Over candlelight and fried dough, a certain kind of small talk takes place that sounds nothing like diplomacy. However, if you walk into nearly any embassy reception during Hanukkah season, whether in Washington, Vienna, Doha, or Ottawa, you’ll notice something that formal summits seldom capture: officials from unrelated nations standing shoulder to shoulder, holding tiny glasses of wine, and talking about nothing specific until, eventually, they’re talking about something.
The whole point is the conflict between casualness and consequences. Israeli diplomats with no official presence in Qatar attended a candle-lighting ceremony held by the U.S. Embassy in Doha in December 2022. They were there for a short time, connected to the World Cup, and functioning under a covert agreement made prior to the competition’s start. After serving with Jewish Marines years prior, Ambassador Timmy Davis developed an appreciation for the holiday and led the ceremony himself. It’s a minor detail, but it illustrates how these moments are created—not by policy memos, but by individuals who just so happened to recall a colleague’s custom and felt it was important enough to host.

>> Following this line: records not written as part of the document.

/-! ### onGrn -/

@[simp] theorem State.onGrn_hk (f : Granary → Granary) (s : State) : (s.onGrn f).hk = s.hk := rfl
@[simp] theorem State.onGrn_fuses (f : Granary → Granary) (s : State) : (s.onGrn f).fuses = s.fuses := rfl
@[simp] theorem State.onGrn_flash (f : Granary → Granary) (s : State) : (s.onGrn f).flash = s.flash := rfl
@[simp] theorem State.onGrn_fw (f : Granary → Granary) (s : State) : (s.onGrn f).fw = s.fw := rfl
@[simp] theorem State.onGrn_mem (f : Granary → Granary) (s : State) : (s.onGrn f).mem = s.mem := rfl
@[simp] theorem State.onGrn_plots (f : Granary → Granary) (s : State) : (s.onGrn f).plots = s.plots := rfl
@[simp] theorem State.onGrn_grn (f : Granary → Granary) (s : State) : (s.onGrn f).grn = f s.grn := rfl
@[simp] theorem State.onGrn_ltr (f : Granary → Granary) (s : State) : (s.onGrn f).ltr = s.ltr := rfl
@[simp] theorem State.onGrn_csk (f : Granary → Granary) (s : State) : (s.onGrn f).csk = s.csk := rfl
@[simp] theorem State.onGrn_fab (f : Granary → Granary) (s : State) : (s.onGrn f).fab = s.fab := rfl
@[simp] theorem State.onGrn_host (f : Granary → Granary) (s : State) : (s.onGrn f).host = s.host := rfl
@[simp] theorem State.onGrn_mst (f : Granary → Granary) (s : State) : (s.onGrn f).mst = s.mst := rfl
@[simp] theorem State.onGrn_sch (f : Granary → Granary) (s : State) : (s.onGrn f).sch = s.sch := rfl
@[simp] theorem State.onGrn_ret (f : Granary → Granary) (s : State) : (s.onGrn f).ret = s.ret := rfl
@[simp] theorem State.onGrn_free (f : Granary → Granary) (s : State) : (s.onGrn f).free = s.free := rfl
@[simp] theorem State.onGrn_pending (f : Granary → Granary) (s : State) : (s.onGrn f).pending = s.pending := rfl

/-! ### onLtr -/

@[simp] theorem State.onLtr_hk (f : Lauter → Lauter) (s : State) : (s.onLtr f).hk = s.hk := rfl
@[simp] theorem State.onLtr_fuses (f : Lauter → Lauter) (s : State) : (s.onLtr f).fuses = s.fuses := rfl
@[simp] theorem State.onLtr_flash (f : Lauter → Lauter) (s : State) : (s.onLtr f).flash = s.flash := rfl
@[simp] theorem State.onLtr_fw (f : Lauter → Lauter) (s : State) : (s.onLtr f).fw = s.fw := rfl
@[simp] theorem State.onLtr_mem (f : Lauter → Lauter) (s : State) : (s.onLtr f).mem = s.mem := rfl
@[simp] theorem State.onLtr_plots (f : Lauter → Lauter) (s : State) : (s.onLtr f).plots = s.plots := rfl
@[simp] theorem State.onLtr_grn (f : Lauter → Lauter) (s : State) : (s.onLtr f).grn = s.grn := rfl
@[simp] theorem State.onLtr_ltr (f : Lauter → Lauter) (s : State) : (s.onLtr f).ltr = f s.ltr := rfl
@[simp] theorem State.onLtr_csk (f : Lauter → Lauter) (s : State) : (s.onLtr f).csk = s.csk := rfl
@[simp] theorem State.onLtr_fab (f : Lauter → Lauter) (s : State) : (s.onLtr f).fab = s.fab := rfl
@[simp] theorem State.onLtr_host (f : Lauter → Lauter) (s : State) : (s.onLtr f).host = s.host := rfl
@[simp] theorem State.onLtr_mst (f : Lauter → Lauter) (s : State) : (s.onLtr f).mst = s.mst := rfl
@[simp] theorem State.onLtr_sch (f : Lauter → Lauter) (s : State) : (s.onLtr f).sch = s.sch := rfl
@[simp] theorem State.onLtr_ret (f : Lauter → Lauter) (s : State) : (s.onLtr f).ret = s.ret := rfl
@[simp] theorem State.onLtr_free (f : Lauter → Lauter) (s : State) : (s.onLtr f).free = s.free := rfl
@[simp] theorem State.onLtr_pending (f : Lauter → Lauter) (s : State) : (s.onLtr f).pending = s.pending := rfl

/-! ### onCsk -/

@[simp] theorem State.onCsk_hk (f : Cask → Cask) (s : State) : (s.onCsk f).hk = s.hk := rfl
@[simp] theorem State.onCsk_fuses (f : Cask → Cask) (s : State) : (s.onCsk f).fuses = s.fuses := rfl
@[simp] theorem State.onCsk_flash (f : Cask → Cask) (s : State) : (s.onCsk f).flash = s.flash := rfl
@[simp] theorem State.onCsk_fw (f : Cask → Cask) (s : State) : (s.onCsk f).fw = s.fw := rfl
@[simp] theorem State.onCsk_mem (f : Cask → Cask) (s : State) : (s.onCsk f).mem = s.mem := rfl
@[simp] theorem State.onCsk_plots (f : Cask → Cask) (s : State) : (s.onCsk f).plots = s.plots := rfl
@[simp] theorem State.onCsk_grn (f : Cask → Cask) (s : State) : (s.onCsk f).grn = s.grn := rfl
@[simp] theorem State.onCsk_ltr (f : Cask → Cask) (s : State) : (s.onCsk f).ltr = s.ltr := rfl
@[simp] theorem State.onCsk_csk (f : Cask → Cask) (s : State) : (s.onCsk f).csk = f s.csk := rfl
@[simp] theorem State.onCsk_fab (f : Cask → Cask) (s : State) : (s.onCsk f).fab = s.fab := rfl
@[simp] theorem State.onCsk_host (f : Cask → Cask) (s : State) : (s.onCsk f).host = s.host := rfl
@[simp] theorem State.onCsk_mst (f : Cask → Cask) (s : State) : (s.onCsk f).mst = s.mst := rfl
@[simp] theorem State.onCsk_sch (f : Cask → Cask) (s : State) : (s.onCsk f).sch = s.sch := rfl
@[simp] theorem State.onCsk_ret (f : Cask → Cask) (s : State) : (s.onCsk f).ret = s.ret := rfl
@[simp] theorem State.onCsk_free (f : Cask → Cask) (s : State) : (s.onCsk f).free = s.free := rfl
@[simp] theorem State.onCsk_pending (f : Cask → Cask) (s : State) : (s.onCsk f).pending = s.pending := rfl

/-! ### onFab -/

@[simp] theorem State.onFab_hk (f : Fabric → Fabric) (s : State) : (s.onFab f).hk = s.hk := rfl
@[simp] theorem State.onFab_fuses (f : Fabric → Fabric) (s : State) : (s.onFab f).fuses = s.fuses := rfl
@[simp] theorem State.onFab_flash (f : Fabric → Fabric) (s : State) : (s.onFab f).flash = s.flash := rfl
@[simp] theorem State.onFab_fw (f : Fabric → Fabric) (s : State) : (s.onFab f).fw = s.fw := rfl
@[simp] theorem State.onFab_mem (f : Fabric → Fabric) (s : State) : (s.onFab f).mem = s.mem := rfl
@[simp] theorem State.onFab_plots (f : Fabric → Fabric) (s : State) : (s.onFab f).plots = s.plots := rfl
@[simp] theorem State.onFab_grn (f : Fabric → Fabric) (s : State) : (s.onFab f).grn = s.grn := rfl
@[simp] theorem State.onFab_ltr (f : Fabric → Fabric) (s : State) : (s.onFab f).ltr = s.ltr := rfl
@[simp] theorem State.onFab_csk (f : Fabric → Fabric) (s : State) : (s.onFab f).csk = s.csk := rfl
@[simp] theorem State.onFab_fab (f : Fabric → Fabric) (s : State) : (s.onFab f).fab = f s.fab := rfl
@[simp] theorem State.onFab_host (f : Fabric → Fabric) (s : State) : (s.onFab f).host = s.host := rfl
@[simp] theorem State.onFab_mst (f : Fabric → Fabric) (s : State) : (s.onFab f).mst = s.mst := rfl
@[simp] theorem State.onFab_sch (f : Fabric → Fabric) (s : State) : (s.onFab f).sch = s.sch := rfl
@[simp] theorem State.onFab_ret (f : Fabric → Fabric) (s : State) : (s.onFab f).ret = s.ret := rfl
@[simp] theorem State.onFab_free (f : Fabric → Fabric) (s : State) : (s.onFab f).free = s.free := rfl
@[simp] theorem State.onFab_pending (f : Fabric → Fabric) (s : State) : (s.onFab f).pending = s.pending := rfl

/-! ### onHost -/

@[simp] theorem State.onHost_hk (f : HostLink → HostLink) (s : State) : (s.onHost f).hk = s.hk := rfl
@[simp] theorem State.onHost_fuses (f : HostLink → HostLink) (s : State) : (s.onHost f).fuses = s.fuses := rfl
@[simp] theorem State.onHost_flash (f : HostLink → HostLink) (s : State) : (s.onHost f).flash = s.flash := rfl
@[simp] theorem State.onHost_fw (f : HostLink → HostLink) (s : State) : (s.onHost f).fw = s.fw := rfl
@[simp] theorem State.onHost_mem (f : HostLink → HostLink) (s : State) : (s.onHost f).mem = s.mem := rfl
@[simp] theorem State.onHost_plots (f : HostLink → HostLink) (s : State) : (s.onHost f).plots = s.plots := rfl
@[simp] theorem State.onHost_grn (f : HostLink → HostLink) (s : State) : (s.onHost f).grn = s.grn := rfl
@[simp] theorem State.onHost_ltr (f : HostLink → HostLink) (s : State) : (s.onHost f).ltr = s.ltr := rfl
@[simp] theorem State.onHost_csk (f : HostLink → HostLink) (s : State) : (s.onHost f).csk = s.csk := rfl
@[simp] theorem State.onHost_fab (f : HostLink → HostLink) (s : State) : (s.onHost f).fab = s.fab := rfl
@[simp] theorem State.onHost_host (f : HostLink → HostLink) (s : State) : (s.onHost f).host = f s.host := rfl
@[simp] theorem State.onHost_mst (f : HostLink → HostLink) (s : State) : (s.onHost f).mst = s.mst := rfl
@[simp] theorem State.onHost_sch (f : HostLink → HostLink) (s : State) : (s.onHost f).sch = s.sch := rfl
@[simp] theorem State.onHost_ret (f : HostLink → HostLink) (s : State) : (s.onHost f).ret = s.ret := rfl
@[simp] theorem State.onHost_free (f : HostLink → HostLink) (s : State) : (s.onHost f).free = s.free := rfl
@[simp] theorem State.onHost_pending (f : HostLink → HostLink) (s : State) : (s.onHost f).pending = s.pending := rfl

/-! ### onMst -/

@[simp] theorem State.onMst_hk (f : Maltster → Maltster) (s : State) : (s.onMst f).hk = s.hk := rfl
@[simp] theorem State.onMst_fuses (f : Maltster → Maltster) (s : State) : (s.onMst f).fuses = s.fuses := rfl
@[simp] theorem State.onMst_flash (f : Maltster → Maltster) (s : State) : (s.onMst f).flash = s.flash := rfl
@[simp] theorem State.onMst_fw (f : Maltster → Maltster) (s : State) : (s.onMst f).fw = s.fw := rfl
@[simp] theorem State.onMst_mem (f : Maltster → Maltster) (s : State) : (s.onMst f).mem = s.mem := rfl
@[simp] theorem State.onMst_plots (f : Maltster → Maltster) (s : State) : (s.onMst f).plots = s.plots := rfl
@[simp] theorem State.onMst_grn (f : Maltster → Maltster) (s : State) : (s.onMst f).grn = s.grn := rfl
@[simp] theorem State.onMst_ltr (f : Maltster → Maltster) (s : State) : (s.onMst f).ltr = s.ltr := rfl
@[simp] theorem State.onMst_csk (f : Maltster → Maltster) (s : State) : (s.onMst f).csk = s.csk := rfl
@[simp] theorem State.onMst_fab (f : Maltster → Maltster) (s : State) : (s.onMst f).fab = s.fab := rfl
@[simp] theorem State.onMst_host (f : Maltster → Maltster) (s : State) : (s.onMst f).host = s.host := rfl
@[simp] theorem State.onMst_mst (f : Maltster → Maltster) (s : State) : (s.onMst f).mst = f s.mst := rfl
@[simp] theorem State.onMst_sch (f : Maltster → Maltster) (s : State) : (s.onMst f).sch = s.sch := rfl
@[simp] theorem State.onMst_ret (f : Maltster → Maltster) (s : State) : (s.onMst f).ret = s.ret := rfl
@[simp] theorem State.onMst_free (f : Maltster → Maltster) (s : State) : (s.onMst f).free = s.free := rfl
@[simp] theorem State.onMst_pending (f : Maltster → Maltster) (s : State) : (s.onMst f).pending = s.pending := rfl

The frequency of this pattern’s repetition is remarkable. Hanukkah receptions have been embraced by embassies in Canada, Morocco, and Austria as low-stakes, high-value get-togethers where a foreign ministry official can shake hands with someone they would otherwise never formally meet. This past December marked the fifteenth annual celebration of the Austrian Embassy in Washington, an uninterrupted run that spanned multiple political shifts on both sides. Even though no one says it aloud, lighting the same candle in the same building for fifteen years is a statement in and of itself.

Why a religious holiday, of all things, became so beneficial is worth considering. Adding a menorah to the calendar doesn’t require much political guts because Hanukkah falls during a time when embassies are already hosting holiday events. However, the symbolism—light in the midst of darkness, a tiny flame persevering in the face of overwhelming odds—also transcends cultural boundaries. Even though they would be reluctant to stand close to each other’s flags, diplomats from very different backgrounds seem to find it easy to do so.
It would be a stretch to say that a candle-lighting ceremony has ever resolved a problem on its own, and none of this takes the place of actual negotiation. It appears to keep channels warm, though. A foreign ministry employee is more likely to answer the phone in March if they arrive for latkes in December. That’s not insignificant, especially in areas where informal contact is frequently the only option and formal diplomatic ties are weak or nonexistent.
If you’re just counting handshakes, it’s easy to overlook the more subdued, human aspect of these events. During one of the frequent power outages in Mykolaiv, Ukraine, a local rabbi used a borrowed generator to light a menorah while the building next to it was still damaged from shelling. Although that isn’t embassy diplomacy in the conventional sense, it does reflect the same instinct—using a small, obstinate ritual to insist that everyday connection endures even in the face of chaos.
It’s hard not to notice that these receptions have grown busier, not quieter, even as official relations in several regions have grown more strained. Whether that’s resilience or just habit is genuinely unclear. But year after year, the candles get lit, the same unlikely guest lists assemble, and something — modest, unofficial, easy to underestimate — keeps quietly getting passed along.